Esto no se lo escribo a mi amigo, que ya bastante sorprendido debe estar de enterarse de que me puse a llorar como una chiquilla ayer. Tampoco se lo escribo al resto de mis amigos, que seguramente pensarán que me estoy convirtiendo en alguna suerte de fanática al reaccionar así. Esto me lo escribo a mí, a mí porque me he dado cuenta de la suerte increíble que he tenido a lo largo de mi vida y porque me parece injusto que mi bienestar actual sea solo producto de la suerte y no de la sociedad. Yo tengo suerte porque nunca me han tocado, porque mi mamá, consciente del mundo asqueroso en el que vivimos, fue increíblemente protectora con sus tres hijos y exageró al cuidarnos. Pero ¿y las demás? Yo tuve suerte porque en el colegio tuve buenos amigos, porque cuando empecé a ir a mis primeras fiestas nunca estaba sola, nunca nadie se sobrepasó conmigo. Pero ¿y las demás? Yo tuve suerte porque era tímida, porque me gustaba salir pero no me gustaba tomar, porque entonces los chicos podían decirme muchas cosas pero no podían acusarme de puta, de fácil. Pero ¿y las demás?

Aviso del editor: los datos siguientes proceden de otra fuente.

-- ==== Sys2Proof/Machine/DmaRun.lean ====
section
/-! DEFINITION. DMA descriptors (R225–R227, R240–R247) and bulk data (R290). -/
namespace Sys2Proof.Machine

/-! ## The module address map as DMA sees it (R225–R227) -/

/-- Where an address lies: 0 DDR4, 1 loft, 2 tray, 3 broadcast window, 4 register window, 5 negative store, 6 nowhere. -/
def dmaTarget (a : Nat) : Nat :=
  if a < ddrTop then 0
  else if a < loftBase + loftSize then 1
  else if trayBase 0 ≤ a && a < trayBase 192 then 2
  else if bcastBase ≤ a && a < bcastBase + traySize then 3
  else if regWindow ≤ a && a < regWindow + 0x1000000 then 4
  else if nvsBase ≤ a && a < nvsTop then 5
  else 6

def trayShingle (a : Nat) : Nat := (a - trayBase 0) / traySize

/-- The error of an access of w bytes: 0, WIDTH or RANGE (Table 10-8). -/
def State.dmaAccess (s : State) (a w : Nat) (write : Bool) : Nat :=
  match dmaTarget a with
  | 0 => 0
  | 1 => 0
  | 2 => if s.courseOn (trayShingle a / 16) then 0 else 5
  | 3 => if write then 0 else 5
  | 4 => if w = 4 then 0 else 1
  | 5 => if write || nvsJournal ≤ a then 5 else 0
  | _ => 5

/-- A host access of a tray whose engine runs an invocation may wait for its port (R131, R171). -/
def State.trayHost (s : State) (sh : Nat) : State :=
  let e := s.engine sh
  match e.run with
  | none => s
  | some r => s.setEngine sh { e with run := some { r with host := true } }

/-- Read one unit: its bytes, or an error; a poisoned beat of DDR4 gives UE (R230). -/
def State.dmaRead (s : State) (a w : Nat) : State × (Nat ⊕ List Nat) :=
  if s.dmaAccess a w false ≠ 0 then (s, .inl (s.dmaAccess a w false))
  else if dmaTarget a = 4 then
    match s.regRead (a - regWindow) with
    | (v, s1) => (s1, .inr (leBytes 4 v))
  else if dmaTarget a = 0 then (s.ddrRead a w, if s.poisoned a w then .inl 6 else .inr (s.bytes a w))
  else (if dmaTarget a = 2 then s.trayHost (trayShingle a) else s, .inr (s.bytes a w))

/-- Write into a tray (Table 6-1): kernel code and parameters of a bank in use are discarded and told; the line descriptor and the
reserved range ignore writes. -/
def State.trayWrite (s0 : State) (sh ofs : Nat) (bs : List Nat) : State :=
  let s := s0.trayHost sh
  let put (s : State) := s.setBytes (trayBase sh + ofs) bs
  let code (x : Nat) := if s.trayInUse sh x then s.raise (E.SH_BANK_BUSY sh) else put s
  if ofs < 0x10000 then code (ofs / 0x8000)
  else if ofs < 0x14000 then code ((ofs - 0x10000) / 0x2000)
  else if 0x3F000 ≤ ofs && ofs < 0x3F800 then s
  else put s

/-- Write one unit, or an error. -/
def State.dmaWriteUnit (s : State) (a : Nat) (bs : List Nat) : State × Nat :=
  let e := s.dmaAccess a bs.length true
  if e ≠ 0 then (s, e)
  else
    let ofs := a % traySize
    match dmaTarget a with
    | 2 => (s.trayWrite (trayShingle a) ofs bs, 0)
    | 3 => ((List.range 192).foldl (fun s sh =>
        if bit (s.get (R.DMA_BCASTw_SHINGLE (sh / 32))) (sh % 32) && s.courseOn (sh / 16) then s.trayWrite sh ofs bs else s) s, 0)
    | 4 => (s.regWrite (a - regWindow) (leNat bs), 0)
    | _ => (s.setBytes a bs, 0)

/-! ## Swapping (R244) -/

/-- Swap the two halves of every group of 2·k units of a list, for k units of one byte (a shorter tail stays). -/
def swapPairs (k : Nat) : Nat → List Nat → List Nat
  | 0, xs => xs
  | n + 1, xs => if xs.length < 2 * k then xs else (xs.drop k).take k ++ xs.take k ++ swapPairs k n (xs.drop (2 * k))

def dmaSwap (sw : Nat) (bs : List Nat) : List Nat :=
  let b1 := if sw % 2 = 1 then swapPairs 1 bs.length bs else bs
  if 2 ≤ sw then swapPairs 2 bs.length b1 else b1

/-! ## Descriptors -/

def descSw (d : List Nat) : Nat := bits (descCtrl d) 0 3
def descDw (d : List Nat) : Nat := bits (descCtrl d) 3 3
def descSwap (d : List Nat) : Nat := bits (descCtrl d) 8 2
def descSrcPort (d : List Nat) : Bool := bit (descCtrl d) 10
def descDstPort (d : List Nat) : Bool := bit (descCtrl d) 11

/-- Is a named port down? Code 3 names none. -/
def State.portGone (s : State) (p : Nat) : Bool := p = 3 || !s.portUp p

/-- The rules of Table 10-8 that are checked before any transfer, in its order; RANGE on the first address of each side. -/
def State.descCheck (s : State) (d : List Nat) : Nat :=
  let sp := descSrcPort d
  let dp := descDstPort d
  let sw := 2 ^ descSw d
  let dw := 2 ^ descDw d
  let len := descLen d
  let src := descSrc d
  let dst := descDst d
  let width : Bool := (!sp && (descSw d = 7 || s.dmaAccess src sw false = 1)) || (!dp && (descDw d = 7 || s.dmaAccess dst dw true = 1))
  let length : Bool := len = 0 || (!sp && len % sw ≠ 0) || (!dp && len % dw ≠ 0)
  let align : Bool := (!sp && src % sw ≠ 0) || (!dp && dst % dw ≠ 0)
  let swap : Bool := !dp && ((descSwap d = 1 && dw < 2) || (2 ≤ descSwap d && dw < 4))
  let range : Bool := (!sp && s.dmaAccess src sw false = 5) || (!dp && s.dmaAccess dst dw true = 5)
  let port : Bool := (sp && s.portGone (src % 4)) || (dp && s.portGone (dst % 4))
  if width then 1 else if length then 2 else if align then 3 else if swap then 4 else if range then 5 else if port then 7 else 0

/-- Take up to k bytes of bulk data of a VC, oldest packet first; the units emptied are freed (R292). -/
def takeBulk (v : Nat) : Nat → List (Nat × Nat × List Nat) → List Nat × List (Nat × Nat × List Nat) × Nat
  | _, [] => ([], [], 0)
  | k, (w, u, bs) :: rest =>
    if w ≠ v then let (got, left, fr) := takeBulk v k rest; (got, (w, u, bs) :: left, fr)
    else if k < bs.length then
      let u' := units64 (bs.length - k)
      (bs.take k, (w, u', bs.drop k) :: rest, u - u')
    else let (got, left, fr) := takeBulk v (k - bs.length) rest; (bs ++ got, left, u + fr)

def State.bulkTake (s : State) (p v k : Nat) : List Nat × State :=
  let x := s.portOf p
  let (got, left, fr) := takeBulk v k x.bulk
  (got, s.setPort p { x with bulk := left, held := mapSet 0 x.held v (mapGet 0 x.held v - fr)
                             freed := mapSet 0 x.freed v ((mapGet 0 x.freed v + fr) % 2 ^ 24) })

/-- Read source units until `want` bytes are held: memory in units of SW, a port's data as far as it has come. -/
def State.dmaFill : Nat → State → Nat → Nat → State
  | 0, s, _, _ => s
  | k + 1, s, n, want =>
    let c := s.chanOf n
    if want ≤ c.buf.length || c.err ≠ 0 then s
    else if descSrcPort c.desc then
      let (got, s1) := s.bulkTake (descSrc c.desc % 4) (bits (descSrc c.desc) 4 4) (want - c.buf.length)
      s1.setChan n { c with buf := c.buf ++ got }
    else
      let w := 2 ^ descSw c.desc
      let a := descSrc c.desc + (if bit (descCtrl c.desc) 6 then c.pos + c.buf.length else 0)
      match s.dmaRead a w with
      | (s1, .inl e) => s1.setChan n { s1.chanOf n with err := e }
      | (s1, .inr bs) => State.dmaFill k (s1.setChan n { s1.chanOf n with buf := c.buf ++ bs }) n want

/-- The bytes of the next delivery: one destination unit, or up to 64 bytes for a packet: the holding register has no more (R240). -/
def DmaChan.piece (c : DmaChan) : Nat :=
  if descDstPort c.desc then min 64 (descLen c.desc - c.pos) else 2 ^ descDw c.desc

/-- Deliver one piece that the holding register has. A packet leaves the channel when it has 65,536 bytes (log 72), or all that is left
of its descriptor. -/
def State.dmaDeliver (s : State) (n : Nat) : State :=
  let c := s.chanOf n
  let k := c.piece
  let bs := dmaSwap (descSwap c.desc) (c.buf.take k)
  if descDstPort c.desc then
    let d := descDst c.desc
    let out := c.out ++ bs
    let c1 := { c with buf := c.buf.drop k, pos := c.pos + k, out := out }
    if out.length < 65536 && c1.pos < descLen c.desc then s.setChan n c1
    else (s.txPush (d % 4) { vc := bits d 4 4, type := bits d 8 8, payload := out }).setChan n { c1 with out := [] }
  else
    let a := descDst c.desc + (if bit (descCtrl c.desc) 7 then c.pos else 0)
    let (s1, e) := s.dmaWriteUnit a bs
    let c1 := s1.chanOf n
    s1.setChan n (if e = 0 then { c1 with buf := c.buf.drop k, pos := c.pos + k, writes := c1.writes + 1, own := c1.own + 1 }
                  else { c1 with err := e })

/-- Move data until a position is reached, an error ends the descriptor, or its source port has no more. -/
def State.dmaPump : Nat → State → Nat → Nat → State
  | 0, s, _, _ => s
  | k + 1, s, n, upTo =>
    let c := s.chanOf n
    if !c.busy || c.done || c.err ≠ 0 || upTo ≤ c.pos then s
    else
      let s1 := s.dmaFill (c.piece + 1) n c.piece
      let c1 := s1.chanOf n
      if !c1.busy || c1.err ≠ 0 || c1.buf.length < c1.piece then s1 else State.dmaPump k (s1.dmaDeliver n) n upTo

/-- The data has moved, or an error has ended it: completion is due. -/
def State.dmaSettle (s : State) (n : Nat) : State :=
  let c := s.chanOf n
  let s1 :=
    if !c.busy || c.done then s
    else if c.err ≠ 0 || descLen c.desc ≤ c.pos then s.setChan n { c with done := true, buf := [], out := [] }
    else s
  (s1.chanShow n).stagedShow

/-- One 64-byte transfer of a channel. -/
def State.dmaTransfer (s : State) (n : Nat) : State :=
  let c := s.chanOf n
  (s.dmaPump 65 n (min (descLen c.desc) (c.pos + 64))).dmaSettle n

/-- Does an access of the descriptor wait for DDR4 (R228)? -/
def State.ddrWait (s : State) (a : Nat) : Bool := dmaTarget a = 0 && !s.on R.MEM_STAT_READY

/-- Has a channel a transfer to make now: a descriptor in execution whose source has data, and DDR4 where it needs it? -/
def State.dmaReady (s : State) (n : Nat) : Bool :=
  let c := s.chanOf n
  c.busy && !c.done && s.power ≠ pSTANDBY && (descDstPort c.desc || !s.ddrWait (descDst c.desc)) &&
    (if descSrcPort c.desc then
      (s.portOf (descSrc c.desc % 4)).bulk.any (fun (w, _, bs) => w = bits (descSrc c.desc) 4 4 && !bs.isEmpty)
    else !s.ddrWait (descSrc c.desc))

/-- The channel that the DMA clock serves next: of those with a transfer to make the ones of the highest PRIO, round-robin behind the one
of that PRIO served last (R235, R240). -/
def State.dmaNext (s : State) : Option Nat :=
  let ready := (List.range 32).filter s.dmaReady
  let top := ready.foldl (fun p n => max p (s.get (R.CHn_CTRL_PRIO n))) 0
  let best := ready.filter (fun n => s.get (R.CHn_CTRL_PRIO n) = top)
  match best.find? (fun n => mapGet 31 s.dma.last top < n) with
  | some n => some n
  | none => best.head?

/-- The DMA clock serves a channel: one transfer, after which its PRIO goes on behind it. -/
def State.dmaServe (s : State) (n : Nat) : State :=
  State.dmaTransfer { s with dma := { s.dma with last := mapSet 31 s.dma.last (s.get (R.CHn_CTRL_PRIO n)) n } } n

/-- Transfers by turn until a channel has none to make. -/
def State.dmaTurns : Nat → State → (State → Bool) → State
  | 0, s, _ => s
  | k + 1, s, go =>
    if !go s then s
    else match s.dmaNext with
      | none => s
      | some n => State.dmaTurns k (s.dmaServe n) go

/-- Transfers that the descriptors in execution can still make. -/
def State.dmaLeft (s : State) : Nat := s.dma.chan.foldl (fun n (c : Nat × DmaChan) => n + 2 * (descLen c.2.desc - c.2.pos) + 2) 1

/-! ## The ring (R241, R242) -/

/-- The address of the descriptor at HEAD; the ring is aligned to 32 bytes. -/
def State.descAddr (s : State) (n : Nat) : Nat :=
  s.get64 (R.CHn_RING_LO_ADDR n) (R.CHn_RING_HI_ADDR n) / 32 * 32 + 32 * (s.get (R.CHn_HEAD_PTR n) % 256)

/-- A ring lies in DDR4 or the loft. -/
def ringPlace (a : Nat) : Bool := dmaTarget a ≤ 1

/-- A channel whose ring holds a descriptor begins it: it reads and checks the descriptor at HEAD. A ring outside DDR4 and the loft ends
with RANGE (log 72). -/
def State.dmaBegin (s : State) (n : Nat) : State :=
  let c := s.chanOf n
  if !s.chanEn n || s.on (R.CHn_CTRL_MODE n) || c.busy || c.err ≠ 0 || s.chanEmpty n then s
  else
    let a := s.descAddr n
    let fresh (d : List Nat) (e : Nat) : DmaChan := { busy := true, desc := d, err := e, writes := c.writes }
    if !ringPlace a then (s.setChan n (fresh [] 5)).dmaSettle n
    else if s.ddrWait a then s
    else
      let d := s.bytes a 32
      let s1 := if dmaTarget a = 0 then s.ddrRead a 32 else s
      let e := if dmaTarget a = 0 && s.poisoned a 32 then 6 else s.descCheck d
      (s1.setChan n (fresh d e)).dmaSettle n

/-- `DMA_DESCRIPTOR`: the channel begins the descriptor at HEAD, as do the channels beside it that have one, and the DMA clock serves
them by turn until this one's data has moved or it waits for its source port. -/
def State.dmaDescriptor (s : State) (n : Nat) : State :=
  if !s.served 0x021 || s.pwr.off || s.power = pSTANDBY || !s.chanEn n || s.on (R.CHn_CTRL_MODE n) || (s.chanOf n).done then s
  else
    let s1 := (List.range 32).foldl State.dmaBegin s
    s1.dmaTurns s1.dmaLeft (fun s => s.dmaReady n)

def execDmaDescriptor (n : Fin 32) (s : State) : Host.Outcome State Fault Refusal := .next (s.dmaDescriptor n.val)

/-- `DMA_DONE`: STATUS, HEAD, the counters, the interrupt and the event. With FENCE = 1 the descriptor's own writes have arrived. After
an error the channel stops, and HEAD names the descriptor. In STANDBY no channel runs, and a completion waits (R228). A compaction that the
descriptor's reads of the store pre-empted resumes (R264). -/
def State.dmaDone (s : State) (n : Nat) : State :=
  let c := s.chanOf n
  let a := s.descAddr n
  if !c.busy || !c.done || s.power = pSTANDBY || s.ddrWait a then s
  else
    let status := 1 + 16 * c.err
    let s1 := if ringPlace a then s.setBytes (a + 0x1C) (leBytes 4 status) else s
    let ctrl := descCtrl c.desc
    let left := if bit ctrl 13 then c.writes - c.own else c.writes
    let s2 := (s1.setChan n { writes := left, err := c.err }).fenceShrink n left
    let s3 :=
      if c.err ≠ 0 then (((s2.put (R.CHn_STAT_ERR n) c.err).bump (R.CHn_STAT_ERR_CNT n)).raise (E.DMA_CH n))
      else
        let t := (s2.headNext n).put (R.CHn_DONE_CNT_COUNT n) (s2.get (R.CHn_DONE_CNT_COUNT n) + 1)
        let t1 := if bit ctrl 12 then (t.bump (R.CHn_STAT_IRQ_CNT n)).raise (E.DMA_CH n) else t
        if bit ctrl 14 then t1.eventOn cDMA_DONE n (descBytes c.desc ++ leBytes 4 status) (t1.get (R.CHn_CTRL_VC n)) else t1
    (s3.chanShow n).stagedShow.compactResume
where
  /-- TAG's four bytes. -/
  descBytes (d : List Nat) : List Nat := padTo 4 ((d.drop 0x18).take 4)

def execDmaDone (n : Fin 32) (s : State) : Host.Outcome State Fault Refusal := .next (s.dmaDone n.val)

/-! ## Bulk data -/

/-- `BULK`: the packet waits in its VC's buffer; the channels that wait for data take it by turn. -/
def State.bulk (s : State) (p : Pkt) (bs : List Nat) : State :=
  let (s1, ok) := s.receive p 0x08 bs
  if !ok then s1
  else
    let q := p.port.val
    let x := s1.portOf q
    let s2 := s1.setPort q { x with bulk := x.bulk ++ [(p.vc.val, units64 p.len, padTo p.len (pktSeen p bs))] }
    s2.dmaTurns s2.dmaLeft (fun _ => true)

def execBulk (p : Pkt) (payload : List Byte) (s : State) : Host.Outcome State Fault Refusal :=
  .next (s.bulk p (payload.map BitVec.toNat))

end Sys2Proof.Machine
end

Yo cumplo, más o menos, con los requisitos que la sociedad ha impuesto para las mujeres, porque por más geniales que hayan sido mis padres, por más que a mí y a mis hermanos nos hayan enseñado que una mujer vale tanto como un hombre, que una mujer puede llegar tan lejos como un hombre, igual nos enseñaron que un hombrecito es un hombrecito y una mujercita, una mujercita, y que no se deben comportar igual. Nadie jamás me ha dicho que yo pertenezco a la cocina, que no me coloque detrás del volante, que la mujer está hecha para servir al marido y nada más, pero sí me han dicho, y me lo han dicho siempre, que no me quede en las fiestas hasta muy tarde, que no vaya a la casa de mis amigos si están solos, que no me vista de determinada forma porque una mujercita se debe hacer respetar. Sí, una mujercita se debe hacer respetar. Y un hombrecito también. Y todos. Pero si mi valor como persona se fundamenta en la forma en que me visto o en la cantidad de alcohol que decido beber cuando salgo, entonces mejor que piensen que no valgo nada. Y si un chico me dice, me vuelve a decir, que soy una chica que vale la pena porque no he estado con muchos otros, porque soy una chica de su casa, entonces mejor que piense que no valgo la pena porque yo no soy un juguete o un carro nuevo que pierde su valor cuando alguien le da uso. Yo tengo suerte, mucha suerte, porque mis padres me han cuidado y protegido y me han enseñado cómo comportarme en una sociedad como la nuestra, me han enseñado cómo ser la chica que los chicos buscan, me han enseñado a sobrevivir. Pero al final es solo eso. Si yo quisiera en este momento ir y fumar y emborracharme y tirar con cualquiera, no podría porque, como me recordó mi amigo, entonces cuando quiera estar con alguien no podría exigir fidelidad. Yo tengo suerte porque estoy sobreviviendo, porque a mí la violencia todavía no me pega en la cara, porque me acaricia, sí, como a todas, cuando camino en la calle, cuando escucho ofensivos programas de radio, pero todavía no me noquea, todavía no me derriba contra el asiento trasero de un taxi, todavía no me sienta en sus piernas mientras me dice que es un juego, todavía no me dice que soy una puta y que me calle, todavía no me pega y me pide perdón después, como sí lo ha hecho con las miles de mujeres que todavía siguen compartiendo sus testimonios en ese increíble grupo de Facebook.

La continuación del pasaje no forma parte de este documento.